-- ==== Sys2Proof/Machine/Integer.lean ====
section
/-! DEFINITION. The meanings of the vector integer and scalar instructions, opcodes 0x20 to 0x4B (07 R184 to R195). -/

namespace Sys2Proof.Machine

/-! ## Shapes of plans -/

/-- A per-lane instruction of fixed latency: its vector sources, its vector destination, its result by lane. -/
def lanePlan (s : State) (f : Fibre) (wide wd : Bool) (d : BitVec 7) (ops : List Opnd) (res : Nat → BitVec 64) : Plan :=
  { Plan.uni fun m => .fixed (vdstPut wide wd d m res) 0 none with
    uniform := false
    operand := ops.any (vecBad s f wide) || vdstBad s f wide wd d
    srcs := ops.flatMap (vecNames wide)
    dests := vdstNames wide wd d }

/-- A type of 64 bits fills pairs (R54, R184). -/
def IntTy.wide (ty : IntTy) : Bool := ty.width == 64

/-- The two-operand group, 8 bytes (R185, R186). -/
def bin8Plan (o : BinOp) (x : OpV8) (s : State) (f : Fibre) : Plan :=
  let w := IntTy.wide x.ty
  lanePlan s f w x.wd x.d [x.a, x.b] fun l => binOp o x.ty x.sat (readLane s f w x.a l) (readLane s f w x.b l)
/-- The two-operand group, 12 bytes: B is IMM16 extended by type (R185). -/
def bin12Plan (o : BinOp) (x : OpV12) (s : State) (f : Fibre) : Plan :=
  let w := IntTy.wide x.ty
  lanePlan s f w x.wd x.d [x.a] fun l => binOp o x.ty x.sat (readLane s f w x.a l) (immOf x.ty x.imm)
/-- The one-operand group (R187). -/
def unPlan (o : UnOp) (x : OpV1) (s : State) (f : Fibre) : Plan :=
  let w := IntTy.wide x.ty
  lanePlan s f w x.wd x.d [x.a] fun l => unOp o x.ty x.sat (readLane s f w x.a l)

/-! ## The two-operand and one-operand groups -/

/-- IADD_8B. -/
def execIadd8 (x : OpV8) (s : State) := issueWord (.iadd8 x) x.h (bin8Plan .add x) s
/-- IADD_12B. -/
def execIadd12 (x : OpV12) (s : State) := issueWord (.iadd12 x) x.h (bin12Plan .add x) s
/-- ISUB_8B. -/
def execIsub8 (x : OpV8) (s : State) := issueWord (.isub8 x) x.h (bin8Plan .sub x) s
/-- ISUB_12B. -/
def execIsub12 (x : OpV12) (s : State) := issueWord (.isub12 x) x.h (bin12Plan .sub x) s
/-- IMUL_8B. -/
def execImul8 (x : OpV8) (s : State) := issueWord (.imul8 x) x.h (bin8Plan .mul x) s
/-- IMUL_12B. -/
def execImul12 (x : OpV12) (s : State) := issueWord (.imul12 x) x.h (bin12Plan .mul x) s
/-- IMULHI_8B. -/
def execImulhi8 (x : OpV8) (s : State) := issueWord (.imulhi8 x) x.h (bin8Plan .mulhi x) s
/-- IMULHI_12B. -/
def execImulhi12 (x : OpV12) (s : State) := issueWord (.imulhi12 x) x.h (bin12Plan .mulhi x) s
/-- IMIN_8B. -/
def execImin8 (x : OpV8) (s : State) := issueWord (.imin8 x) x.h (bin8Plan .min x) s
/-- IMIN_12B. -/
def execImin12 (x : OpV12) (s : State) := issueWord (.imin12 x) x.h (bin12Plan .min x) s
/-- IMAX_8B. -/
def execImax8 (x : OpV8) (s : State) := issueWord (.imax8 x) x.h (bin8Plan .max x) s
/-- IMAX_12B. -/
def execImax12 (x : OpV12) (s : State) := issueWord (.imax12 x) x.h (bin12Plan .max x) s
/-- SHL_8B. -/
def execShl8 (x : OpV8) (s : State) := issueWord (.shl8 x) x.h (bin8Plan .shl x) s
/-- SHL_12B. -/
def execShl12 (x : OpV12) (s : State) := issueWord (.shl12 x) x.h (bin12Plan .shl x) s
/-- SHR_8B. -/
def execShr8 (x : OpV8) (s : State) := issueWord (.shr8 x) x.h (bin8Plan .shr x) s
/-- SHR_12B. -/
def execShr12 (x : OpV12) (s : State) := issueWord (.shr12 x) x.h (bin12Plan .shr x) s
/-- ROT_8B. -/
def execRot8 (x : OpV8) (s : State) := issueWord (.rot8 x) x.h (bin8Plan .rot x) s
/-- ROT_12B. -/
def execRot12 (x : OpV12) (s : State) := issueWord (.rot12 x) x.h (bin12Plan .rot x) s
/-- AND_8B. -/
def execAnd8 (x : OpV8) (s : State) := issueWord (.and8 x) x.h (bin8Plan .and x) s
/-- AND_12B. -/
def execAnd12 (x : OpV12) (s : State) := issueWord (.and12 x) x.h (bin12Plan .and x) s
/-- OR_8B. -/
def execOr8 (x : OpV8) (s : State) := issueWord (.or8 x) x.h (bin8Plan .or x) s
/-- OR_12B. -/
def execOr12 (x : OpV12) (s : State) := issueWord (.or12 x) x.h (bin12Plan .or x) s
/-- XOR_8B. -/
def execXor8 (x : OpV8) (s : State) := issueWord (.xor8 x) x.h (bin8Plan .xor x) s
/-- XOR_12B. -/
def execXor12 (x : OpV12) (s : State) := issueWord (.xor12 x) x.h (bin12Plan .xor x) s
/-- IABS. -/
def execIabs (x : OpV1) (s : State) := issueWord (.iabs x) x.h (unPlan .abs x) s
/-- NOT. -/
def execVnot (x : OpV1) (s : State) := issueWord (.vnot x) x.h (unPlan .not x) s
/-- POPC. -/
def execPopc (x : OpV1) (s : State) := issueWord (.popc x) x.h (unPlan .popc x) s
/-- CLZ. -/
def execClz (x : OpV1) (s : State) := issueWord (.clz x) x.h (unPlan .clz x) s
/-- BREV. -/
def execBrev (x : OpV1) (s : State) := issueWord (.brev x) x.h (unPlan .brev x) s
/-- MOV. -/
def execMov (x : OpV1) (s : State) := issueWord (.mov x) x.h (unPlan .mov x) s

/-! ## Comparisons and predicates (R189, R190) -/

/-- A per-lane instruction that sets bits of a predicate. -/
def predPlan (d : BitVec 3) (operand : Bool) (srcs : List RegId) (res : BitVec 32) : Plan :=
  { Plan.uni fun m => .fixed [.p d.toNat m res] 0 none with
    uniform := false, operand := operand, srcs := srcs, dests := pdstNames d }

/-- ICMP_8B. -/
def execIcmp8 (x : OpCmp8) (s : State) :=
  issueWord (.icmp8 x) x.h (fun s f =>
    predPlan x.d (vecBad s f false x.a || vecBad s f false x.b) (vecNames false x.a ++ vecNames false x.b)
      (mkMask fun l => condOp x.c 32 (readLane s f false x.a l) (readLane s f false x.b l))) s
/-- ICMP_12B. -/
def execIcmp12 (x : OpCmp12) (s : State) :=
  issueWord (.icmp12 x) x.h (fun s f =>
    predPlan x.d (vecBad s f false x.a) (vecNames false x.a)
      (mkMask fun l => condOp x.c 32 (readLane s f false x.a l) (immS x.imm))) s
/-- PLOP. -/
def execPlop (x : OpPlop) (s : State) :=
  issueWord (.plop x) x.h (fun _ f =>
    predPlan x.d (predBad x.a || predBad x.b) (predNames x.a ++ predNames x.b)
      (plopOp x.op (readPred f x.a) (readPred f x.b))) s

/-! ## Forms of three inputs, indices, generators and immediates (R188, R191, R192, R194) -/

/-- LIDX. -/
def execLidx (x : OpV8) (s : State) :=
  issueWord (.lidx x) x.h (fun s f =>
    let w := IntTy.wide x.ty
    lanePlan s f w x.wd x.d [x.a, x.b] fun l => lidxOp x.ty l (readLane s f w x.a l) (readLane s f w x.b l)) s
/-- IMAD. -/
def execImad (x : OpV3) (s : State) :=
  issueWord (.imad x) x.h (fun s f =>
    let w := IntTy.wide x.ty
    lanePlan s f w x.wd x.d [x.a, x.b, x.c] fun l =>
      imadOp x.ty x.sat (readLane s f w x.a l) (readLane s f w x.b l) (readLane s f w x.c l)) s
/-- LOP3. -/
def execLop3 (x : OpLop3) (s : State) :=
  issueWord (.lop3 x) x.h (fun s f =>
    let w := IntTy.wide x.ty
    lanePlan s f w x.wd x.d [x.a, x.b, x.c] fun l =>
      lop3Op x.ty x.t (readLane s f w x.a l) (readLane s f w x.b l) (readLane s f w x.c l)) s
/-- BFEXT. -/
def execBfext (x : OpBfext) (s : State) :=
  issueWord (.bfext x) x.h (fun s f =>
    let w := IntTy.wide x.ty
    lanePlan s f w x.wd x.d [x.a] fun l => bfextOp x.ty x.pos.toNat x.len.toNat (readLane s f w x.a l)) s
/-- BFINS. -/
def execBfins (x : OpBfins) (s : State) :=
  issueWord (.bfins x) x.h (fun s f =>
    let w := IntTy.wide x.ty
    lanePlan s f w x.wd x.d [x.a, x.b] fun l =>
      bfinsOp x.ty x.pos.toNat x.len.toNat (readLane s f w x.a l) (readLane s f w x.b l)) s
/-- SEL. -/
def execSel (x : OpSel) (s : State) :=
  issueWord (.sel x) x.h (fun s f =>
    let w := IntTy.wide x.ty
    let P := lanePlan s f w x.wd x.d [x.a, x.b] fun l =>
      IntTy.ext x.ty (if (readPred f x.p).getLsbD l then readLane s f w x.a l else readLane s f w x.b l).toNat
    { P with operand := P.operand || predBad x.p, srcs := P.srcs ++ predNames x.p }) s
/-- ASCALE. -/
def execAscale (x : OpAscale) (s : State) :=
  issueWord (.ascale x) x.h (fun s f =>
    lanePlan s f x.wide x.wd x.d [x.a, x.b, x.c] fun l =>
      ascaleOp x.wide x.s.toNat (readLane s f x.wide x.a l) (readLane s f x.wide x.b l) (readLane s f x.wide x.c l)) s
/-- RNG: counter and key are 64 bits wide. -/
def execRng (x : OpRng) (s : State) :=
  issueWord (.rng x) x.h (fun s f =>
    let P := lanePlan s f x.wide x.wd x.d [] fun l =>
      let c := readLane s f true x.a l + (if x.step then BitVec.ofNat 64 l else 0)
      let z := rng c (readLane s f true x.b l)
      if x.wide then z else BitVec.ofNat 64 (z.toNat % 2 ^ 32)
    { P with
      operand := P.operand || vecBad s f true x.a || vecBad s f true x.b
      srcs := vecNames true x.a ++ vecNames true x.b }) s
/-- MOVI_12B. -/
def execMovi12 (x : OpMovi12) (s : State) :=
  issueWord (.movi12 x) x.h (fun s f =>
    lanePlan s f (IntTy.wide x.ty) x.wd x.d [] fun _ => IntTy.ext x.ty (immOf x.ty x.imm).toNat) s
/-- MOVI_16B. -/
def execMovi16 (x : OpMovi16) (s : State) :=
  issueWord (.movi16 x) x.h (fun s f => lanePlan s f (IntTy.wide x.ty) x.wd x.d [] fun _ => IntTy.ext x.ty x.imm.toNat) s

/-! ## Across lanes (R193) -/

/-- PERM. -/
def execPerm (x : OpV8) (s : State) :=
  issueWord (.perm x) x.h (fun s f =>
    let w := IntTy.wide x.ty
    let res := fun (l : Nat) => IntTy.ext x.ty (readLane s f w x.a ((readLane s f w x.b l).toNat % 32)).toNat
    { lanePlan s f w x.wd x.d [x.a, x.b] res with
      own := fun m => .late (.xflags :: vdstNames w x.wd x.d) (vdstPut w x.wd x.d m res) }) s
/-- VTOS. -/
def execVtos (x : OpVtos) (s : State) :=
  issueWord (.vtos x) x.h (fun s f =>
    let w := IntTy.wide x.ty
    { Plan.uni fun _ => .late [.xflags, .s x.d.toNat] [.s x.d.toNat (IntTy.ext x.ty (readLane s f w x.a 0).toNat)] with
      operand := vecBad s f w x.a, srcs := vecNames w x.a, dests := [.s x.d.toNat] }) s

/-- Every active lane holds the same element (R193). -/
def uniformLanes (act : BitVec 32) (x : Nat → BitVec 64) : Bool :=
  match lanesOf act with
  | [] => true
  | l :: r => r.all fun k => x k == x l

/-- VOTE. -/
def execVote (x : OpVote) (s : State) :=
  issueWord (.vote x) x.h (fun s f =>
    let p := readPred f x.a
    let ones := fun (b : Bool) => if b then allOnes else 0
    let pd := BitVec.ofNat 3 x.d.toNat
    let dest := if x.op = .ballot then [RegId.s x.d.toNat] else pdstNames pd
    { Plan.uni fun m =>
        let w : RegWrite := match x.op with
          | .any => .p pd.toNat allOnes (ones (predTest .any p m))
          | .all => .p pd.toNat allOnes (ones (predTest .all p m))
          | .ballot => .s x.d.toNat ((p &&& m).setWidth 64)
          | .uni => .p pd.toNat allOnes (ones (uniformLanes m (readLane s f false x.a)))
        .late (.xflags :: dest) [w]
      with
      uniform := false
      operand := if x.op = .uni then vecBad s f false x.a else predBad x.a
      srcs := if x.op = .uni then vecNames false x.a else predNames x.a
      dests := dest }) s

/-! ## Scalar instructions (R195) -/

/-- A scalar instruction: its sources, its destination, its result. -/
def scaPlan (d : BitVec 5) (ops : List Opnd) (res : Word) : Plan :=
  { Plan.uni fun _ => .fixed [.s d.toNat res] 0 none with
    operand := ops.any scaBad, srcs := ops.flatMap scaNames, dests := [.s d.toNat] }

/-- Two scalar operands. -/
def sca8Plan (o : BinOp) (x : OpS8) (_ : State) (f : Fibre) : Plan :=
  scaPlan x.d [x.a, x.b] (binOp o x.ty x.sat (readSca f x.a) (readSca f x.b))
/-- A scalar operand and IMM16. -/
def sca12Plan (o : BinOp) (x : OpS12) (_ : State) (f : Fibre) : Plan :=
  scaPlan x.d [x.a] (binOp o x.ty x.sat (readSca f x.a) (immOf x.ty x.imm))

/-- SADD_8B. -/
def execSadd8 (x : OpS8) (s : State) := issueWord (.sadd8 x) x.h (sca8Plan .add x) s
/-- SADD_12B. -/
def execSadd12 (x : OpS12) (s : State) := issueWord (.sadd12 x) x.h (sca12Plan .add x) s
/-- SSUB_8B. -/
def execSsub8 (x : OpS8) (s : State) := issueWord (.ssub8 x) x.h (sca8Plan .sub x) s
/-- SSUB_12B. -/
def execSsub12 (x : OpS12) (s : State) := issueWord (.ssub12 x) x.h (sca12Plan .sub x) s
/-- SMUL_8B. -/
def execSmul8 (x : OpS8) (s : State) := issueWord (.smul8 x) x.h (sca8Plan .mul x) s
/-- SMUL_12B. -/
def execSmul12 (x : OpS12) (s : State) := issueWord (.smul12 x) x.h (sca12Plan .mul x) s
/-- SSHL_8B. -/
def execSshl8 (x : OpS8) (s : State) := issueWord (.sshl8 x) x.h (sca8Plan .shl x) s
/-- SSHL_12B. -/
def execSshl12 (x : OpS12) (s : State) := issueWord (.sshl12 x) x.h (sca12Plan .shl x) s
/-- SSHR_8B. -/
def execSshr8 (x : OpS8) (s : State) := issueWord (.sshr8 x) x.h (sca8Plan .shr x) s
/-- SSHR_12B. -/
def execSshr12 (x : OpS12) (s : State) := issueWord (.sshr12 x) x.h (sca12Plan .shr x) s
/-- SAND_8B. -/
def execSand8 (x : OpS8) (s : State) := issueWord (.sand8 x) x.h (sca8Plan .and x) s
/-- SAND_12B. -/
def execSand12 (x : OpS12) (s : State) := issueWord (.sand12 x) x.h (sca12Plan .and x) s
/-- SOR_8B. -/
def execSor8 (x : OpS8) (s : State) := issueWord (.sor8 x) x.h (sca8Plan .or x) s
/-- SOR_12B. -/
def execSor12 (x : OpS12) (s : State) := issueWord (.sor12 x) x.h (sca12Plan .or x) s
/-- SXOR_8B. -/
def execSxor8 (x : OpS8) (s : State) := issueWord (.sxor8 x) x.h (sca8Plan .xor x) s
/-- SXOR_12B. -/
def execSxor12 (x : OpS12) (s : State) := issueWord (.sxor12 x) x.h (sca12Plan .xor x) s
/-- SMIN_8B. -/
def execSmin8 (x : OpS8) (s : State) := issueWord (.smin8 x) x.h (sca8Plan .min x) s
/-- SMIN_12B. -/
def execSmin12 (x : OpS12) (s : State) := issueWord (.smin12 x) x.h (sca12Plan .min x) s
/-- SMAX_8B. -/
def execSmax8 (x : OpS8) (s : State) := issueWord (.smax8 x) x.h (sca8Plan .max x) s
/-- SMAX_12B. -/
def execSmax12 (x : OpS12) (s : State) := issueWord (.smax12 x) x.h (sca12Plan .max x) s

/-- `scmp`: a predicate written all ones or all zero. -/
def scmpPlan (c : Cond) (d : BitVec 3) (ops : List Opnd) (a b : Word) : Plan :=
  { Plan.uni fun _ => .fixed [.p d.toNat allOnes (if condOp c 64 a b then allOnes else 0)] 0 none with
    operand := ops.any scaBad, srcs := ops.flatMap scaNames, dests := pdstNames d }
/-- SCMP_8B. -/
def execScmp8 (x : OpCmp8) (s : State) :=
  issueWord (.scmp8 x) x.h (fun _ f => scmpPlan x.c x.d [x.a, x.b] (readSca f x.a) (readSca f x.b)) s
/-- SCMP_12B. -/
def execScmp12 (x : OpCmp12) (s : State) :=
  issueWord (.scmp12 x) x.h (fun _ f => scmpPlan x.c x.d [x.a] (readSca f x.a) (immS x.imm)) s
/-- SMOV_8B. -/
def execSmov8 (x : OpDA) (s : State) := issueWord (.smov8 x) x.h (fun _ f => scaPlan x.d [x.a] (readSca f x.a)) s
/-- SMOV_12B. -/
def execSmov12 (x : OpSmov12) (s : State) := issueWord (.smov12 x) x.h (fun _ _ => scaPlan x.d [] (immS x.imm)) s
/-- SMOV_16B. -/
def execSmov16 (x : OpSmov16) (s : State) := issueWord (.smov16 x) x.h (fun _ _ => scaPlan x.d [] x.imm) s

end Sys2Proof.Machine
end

* _Exercise brief_:
Please copy each line of the records above in which the word "Bool" can be found.

* _Problem solution_:
def lanePlan (s : State) (f : Fibre) (wide wd : Bool) (d : BitVec 7) (ops : List Opnd) (res : Nat → BitVec 64) : Plan :=
def IntTy.wide (ty : IntTy) : Bool := ty.width == 64
def predPlan (d : BitVec 3) (operand : Bool) (srcs : List RegId) (res : BitVec 32) : Plan :=
def uniformLanes (act : BitVec 32) (x : Nat → BitVec 64) : Bool :=
    let ones := fun (b : Bool) => if b then allOnes else 0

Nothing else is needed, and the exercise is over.